## Task details
Look below and pull out each line with the word "preds".

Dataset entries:
/-- Registers an instruction writes. -/
def Instr.dsts (i : Instr) : List RegRef :=
  match i.vec? with
  | some (v, _) => v.dsts
  | none => match i with
  | .add d _ _ | .sub d _ _ | .and d _ _ | .or d _ _ | .xor d _ _ | .andn d _ _ | .sll d _ _ | .srl d _ _ | .sra d _ _
  | .rol d _ _ | .slt d _ _ | .sltn d _ _ | .min d _ _ | .max d _ _ | .minn d _ _ | .maxn d _ _ | .bext d _ _
  | .bins d _ _ | .sel d _ _ | .lim _ d _ _ | .jalr d _ _ => [xr d]
  | .mul d _ _ _ | .mulh d _ _ _ | .mulhn d _ _ _ | .div d _ _ _ | .divn d _ _ _ | .rem d _ _ _ | .remn d _ _ _
  | .lea d _ _ _ => [xr d]
  | .clz d _ | .ctz d _ | .popc d _ | .sext _ d _ | .zext _ d _ => [xr d]
  | .addpc d _ => [xr d]
  | .fadd _ d _ _ _ | .fsub _ d _ _ _ | .fmul _ d _ _ _ | .fmin d _ _ _ | .fmax d _ _ _ | .fcmp _ d _ _ _
  | .fsgn _ d _ _ _ | .fma _ d _ _ _ | .fcvt _ _ _ d _ | .fclass d _ _ => [xr d]
  | .jal d _ => [xr d]
  | .csrr d _ | .csrw d _ _ | .csrs d _ _ | .csrc d _ _ => [xr d]
  | .ld _ _ d _ _ _ => [xr d]
  | .pairWord _ h v => xr h.d :: v.dsts
  | .mload d _ _ _ | .mshape d _ _ | .mstat d _ _ => [xr d]
  | .mgo _ _ d _ _ _ _ => [xr d]
  | .amo _ _ d _ _ _ | .cas _ d _ _ _ => [xr d]
  | .cellrd d _ _ _ => [xr d]
  | .mdecl d _ _ _ _ | .sweep d _ _ => [xr d]
  | .recv d a _ | .peek d a _ => [xr d, xr a]
  | .mon d _ _ _ | .mwait d _ _ => [xr d]
  | .barwait d _ _ | .hstart d _ _ _ | .vote _ d _ _ => [xr d]
  | _ => []

/-- The guard field of an instruction; a lone class 00 form has none (R32, R52). -/
def Instr.guard? (i : Instr) : Option PReg :=
  match i.vec? with
  | some (_, g) => some g
  | none => match i with
  | .pairWord g _ _ => some g
  | .rsel _ g | .mload _ _ _ g | .mswap g | .mgo _ _ _ _ _ _ g | .mshape _ _ g | .mstat _ _ g | .ecall g | .ebreak g
  | .eret g | .wfi g | .amo _ _ _ _ _ g | .cas _ _ _ _ g | .faddx _ _ g | .cellrd _ _ _ g | .fence _ g | .chunk g
  | .ifence g | .mdecl _ _ _ _ g | .sweep _ _ g | .swstepImmediate _ g | .swstepVector _ g | .swait _ g | .swake _ _ g
  | .skipset _ _ _ g | .send _ _ _ _ _ g | .recv _ _ g | .peek _ _ g | .mon _ _ _ g | .mwait _ _ g
  | .smodeX _ _ _ _ g | .smodeV _ _ _ g | .sexit _ _ g | .copy _ _ _ _ g | .coll _ _ _ _ g | .barinit _ _ g
  | .bararr _ _ g | .barwait _ _ g | .hstart _ _ _ g | .hend g | .gang _ g | .split g | .live _ g | .yield g
  | .tlbw _ _ g | .tlbi _ g | .tlbiAll g | .replay g | .xphase g | .ssync g | .vote _ _ _ g => some g
  | _ => none

/-- Every register that an instruction names, its guard and selector predicates among them (R77, R295). -/
def Instr.names (i : Instr) : List RegRef :=
  i.srcs ++ i.dsts ++ (match i.guard? with | some g => [pr g] | none => []) ++
    (match i with
      | .pairWord _ _ v => v.preds
      | _ => match i.vec? with | some (v, _) => v.preds | none => [])

/-- The stream register that an `smode` binds anew (R272). -/
def Instr.rebinds : Instr → Option Nat
  | .smodeX n .. => some n.val
  | .smodeV n .. => some (4 + n.val)
  | _ => none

## Solution for this exercise
      | .pairWord _ _ v => v.preds
      | _ => match i.vec? with | some (v, _) => v.preds | none => [])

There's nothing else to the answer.